_What the task requires_
Using the listing below, set down each line from the line containing "traceFull : Bool := false" through the line containing "bin0 : List DWord := []", both ends included, exactly and with nothing added.
BEGIN The records
/-- The flash, the image in force, fuses that no register shows, and what runs. -/
structure Start where
  /-- Flash bytes (R401); an unlisted byte reads 0xFF. -/
  flash : NMap Byte := []
  /-- The image region as read and accepted at the last start (step 4). -/
  image : NMap Byte := []
  /-- An image passed R405 at this start. -/
  loaded : Bool := false
  /-- Fused hash of the vendor key, and of the owner key where one is fused (R405). -/
  vendorHash : List Byte := []
  ownerHash : Option (List Byte) := none
  cmd : Option FlashCmd := none
  calStore : List CalRec := []
  /-- Package calibration runs whose values are in the store, newest first (R421), and the runs stored so far. -/
  packageCals : List PackageCal := []
  calRuns : Nat := 0
  /-- The privileged copies A and B where they are valid (R420). -/
  privA : Option PrivCopy := none
  privB : Option PrivCopy := none
  /-- The housekeeping firmware that runs (R412). -/
  fw : Option (List Byte) := none
  /-- REF_TEMP of the pending SCOPE 1 run (R421). -/
  refTemp : BitVec 8 := 0
  /-- Site of the SCOPE 0 run (R421), and whether a face suspends it. -/
  calRun : Option (Site × Bool) := none
  /-- The layout switch in progress: layout and step of R417. -/
  layout : Option (Fin 8 × Nat) := none
  /-- The last start's reset: 0 cold, 1 watchdog, 2 package (R412). -/
  kind : Nat := 0
  deriving DecidableEq, Repr

/-! ## Partitions and identity (16) -/

/-- A partition reset or release in progress (R430, R431). -/
structure PartCmd where
  part : PartId
  release : Bool
  deriving DecidableEq, Repr

/-- Partitions, identity and attestation beside their registers. -/
structure Part where
  cmd : Option PartCmd := none
  /-- Commands written while a face is armed or stopped (R429). -/
  waiting : List PartCmd := []
  /-- Measurements M0-M7 (R434): 64 bytes each; an empty one is zero. -/
  meas : NMap (List Byte) := []
  /-- The nonces of the last challenges: of a debug unlock (R437), and of a clear with its SEQ_LAST (R446). -/
  debugNonce : Option (List Byte) := none
  clearNonce : Option (List Byte × BitVec 32) := none
  deriving DecidableEq, Repr

/-! ## Debug and counters (17) -/

/-- A wait-for edge (R454). -/
structure Edge where
  fromKind : Nat
  fromId : Nat
  toKind : Nat
  toId : Nat
  reason : Nat
  cycle : Bool
  deriving DecidableEq, Repr

/-- The Debug Module (R450), by reference to the RISC-V Debug Specification. -/
structure Dmod where
  active : Bool := false
  hasel : Bool := false
  hartsel : Nat := 0
  hawindowsel : Nat := 0
  /-- The hart array mask: 24 words. -/
  hawindow : NMap (BitVec 32) := []
  resumeack : NMap Bool := []
  havereset : NMap Bool := []
  /-- Halt requests in force, by hartsel. -/
  haltreq : NMap Bool := []
  /-- data0-data3 and the program buffer. -/
  data : NMap (BitVec 32) := []
  progbuf : NMap (BitVec 32) := []
  cmderr : Nat := 0
  command : BitVec 32 := 0
  autoexec : BitVec 32 := 0
  sbcs : BitVec 32 := 0x00040000
  sbaddress : DWord := 0
  sbdata : DWord := 0
  deriving DecidableEq, Repr

/-- Debug beside the cores' own state (R449-R454). -/
structure Debug where
  /-- A trace ring with WRAP = 0 is full (R452). -/
  traceFull : Bool := false
  /-- Base and SIZE_LOG2 of the trace ring while trace is enabled, as they stood at enabling (R452). -/
  traceRing : Option (Nat × Nat) := none
  /-- Bins 1 on, in the order of their allocation, and bin 0 (R449). -/
  bins : List Bin := []
  bin0 : List DWord := []
  dm : Dmod := {}
  /-- A wait-for graph build in progress: from a face?, MAX_EDGES; and the edges of the last one (R454). -/
  wfg : Option (Bool × Nat) := none
  edges : List Edge := []
  deriving DecidableEq, Repr

/-! ## The module's pins (18) -/

/-- The test access port (R471): the controller's state (0-15 as IEEE 1149.1 numbers them here), its instruction register, and
the bits in its shift register. -/
structure Tap where
  st : Fin 16 := 0
  ir : BitVec 5 := 1
  shift : List Bool := []
  /-- The boundary cells as last updated. -/
  boundary : List Bool := []
  /-- dmistat and the last DMI result of the JTAG DTM: address, data, op. -/
  dmistat : Nat := 0
  dmiAddr : Nat := 0
  dmiData : BitVec 32 := 0
  /-- The Denior data register: message bits in, and the answer. -/
  msgIn : List Bool := []
  answer : List Byte := []
  deriving DecidableEq, Repr

/-- The module's pins and its management bus. -/
structure Pins where
  /-- FAULT_N is asserted. -/
  fault : Bool := false
  /-- THERMTRIP_N is asserted. -/
  thermtrip : Bool := false
  pwrGood : Bool := false
  alive : Bool := false
  /-- PLUG_RESET_N is asserted for 10 ms after PWR_GOOD (R470). -/
  plugHold : Bool := false
  /-- PWR_EN as the board drives it. -/
  pwrEn : Bool := false
  /-- The dynamic I3C address, and the MCTP EID assigned. -/
  i3c : Option (BitVec 7) := none
  /-- The PLDM terminus identifier set (R469). -/
  tid : BitVec 8 := 0
  mctpEid : BitVec 8 := 0
  tap : Tap := {}
  deriving DecidableEq, Repr

/-! ## The whole machine -/

/-- What the block gives out: flits, messages, frames, interrupts, completions and answers. -/
inductive Output where
  /-- The value a register read returns (R9). -/
  | readValue (off : Nat) (value : DWord)
  /-- A control-space access completed with a status of R139. -/
  | accessStatus (status : BitVec 8)
  /-- A flit launched on a channel (R53). -/
  | flit (src : Eid) (ch : Nat) (bits : BitVec 512)
  /-- A link-control entry sent to another endpoint (R59), directly or by relay. -/
  | linkEntry (sender receiver : Eid) (entry : BitVec 32) (relayed : Bool)
  /-- An IFT frame sent on a port to a peer port of a node; KIND of R304. -/
  | ift (port peer : PortId) (kind : BitVec 4) (f : IftFrame)
  /-- An MSI-X message of a function (R336); 64 is PF0. -/
  | msix (fn : Nat) (addr : DWord) (data : BitVec 32)
  /-- A memory read or write to the host with a function's routing ID (R344, R346). -/
  | hostRead (fn tag : Nat) (bus : DWord) (len : Nat)
  | hostWrite (fn : Nat) (bus : DWord) (data : List Byte)
  /-- A completion to the host: 0 successful, 1 Unsupported Request, 4 Completer Abort. -/
  | hostCpl (fn off : Nat) (status : Nat) (data : List Byte)
  /-- An ordinary Ethernet frame sent on a port, without FCS (R325). -/
  | eth (port : PortId) (frame : List Byte)
  /-- A DOE response object (R339). -/
  | doe (object : List Byte)
  /-- An answer on the management bus: an MCTP message body (R415, R435, R448, R469). -/
  | mctp (body : List Byte)
  /-- An in-band interrupt on the management bus, under the dynamic address (R469). -/
  | inBand (addr : BitVec 7)
  /-- TDO in a Shift state (R471). -/
  | tdo (v : Bool)
  deriving DecidableEq, Repr

/-- Why a step stops with a fault. -/
inductive Fault where
  /-- Raised by no meaning: every stop the spec names is a status, a record or an interrupt. Safe. -/
  | none
  deriving DecidableEq, Repr

/-- Why a step is refused. -/
inductive Refusal where
  /-- A command of the table whose arm in `exec` has no meaning yet. Safe: nothing is claimed of it. -/
  | notModelled (mnemonic : String)
  deriving DecidableEq, Repr

/-- The machine: everything the spec gives the FH-7244, the queue of waiting commands, the model's counter of free values
and what was sent out (newest first). -/
structure State where
  /-- Commands waiting, first in, first out. -/
  pending : List Instr := []
  /-- The model's own: how many free values were taken (log entry 1). -/
  freeCtr : Nat := 0
  /-- What was sent to the outside, newest first. -/
  out : List Output := []
  /-- Control-space registers: key `instance * 1024 + RegName.ctorIdx`. -/
  regs : NMap (BitVec 32) := []
  /-- HBM and tile SRAM bytes by package-global address (R23). -/
  ram : List Host.Cell := []
  recd : Recorder := {}
  light : Light := {}
  fab : Fabric := {}
  tiles : Tiles := {}
  cores : Cores := {}
  hub : Hub := {}
  mem : Mem := {}
  so : ScaleOut := {}
  proc : Proc := {}
  clk : Clk := {}
  pwr : Power := {}
  host : HostIf := {}
  start : Start := {}
  part : Part := {}
  dbg : Debug := {}
  banks : NMap Bank := []
  pins : Pins := {}
  deriving DecidableEq, Repr

/-- The machine right after reset: an unpowered module, every register at its Reset column. -/
def State.reset : State := {}

end Sys2Proof.Machine
end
END The records
_Answer below_
  traceFull : Bool := false
  /-- Base and SIZE_LOG2 of the trace ring while trace is enabled, as they stood at enabling (R452). -/
  traceRing : Option (Nat × Nat) := none
  /-- Bins 1 on, in the order of their allocation, and bin 0 (R449). -/
  bins : List Bin := []
  bin0 : List DWord := []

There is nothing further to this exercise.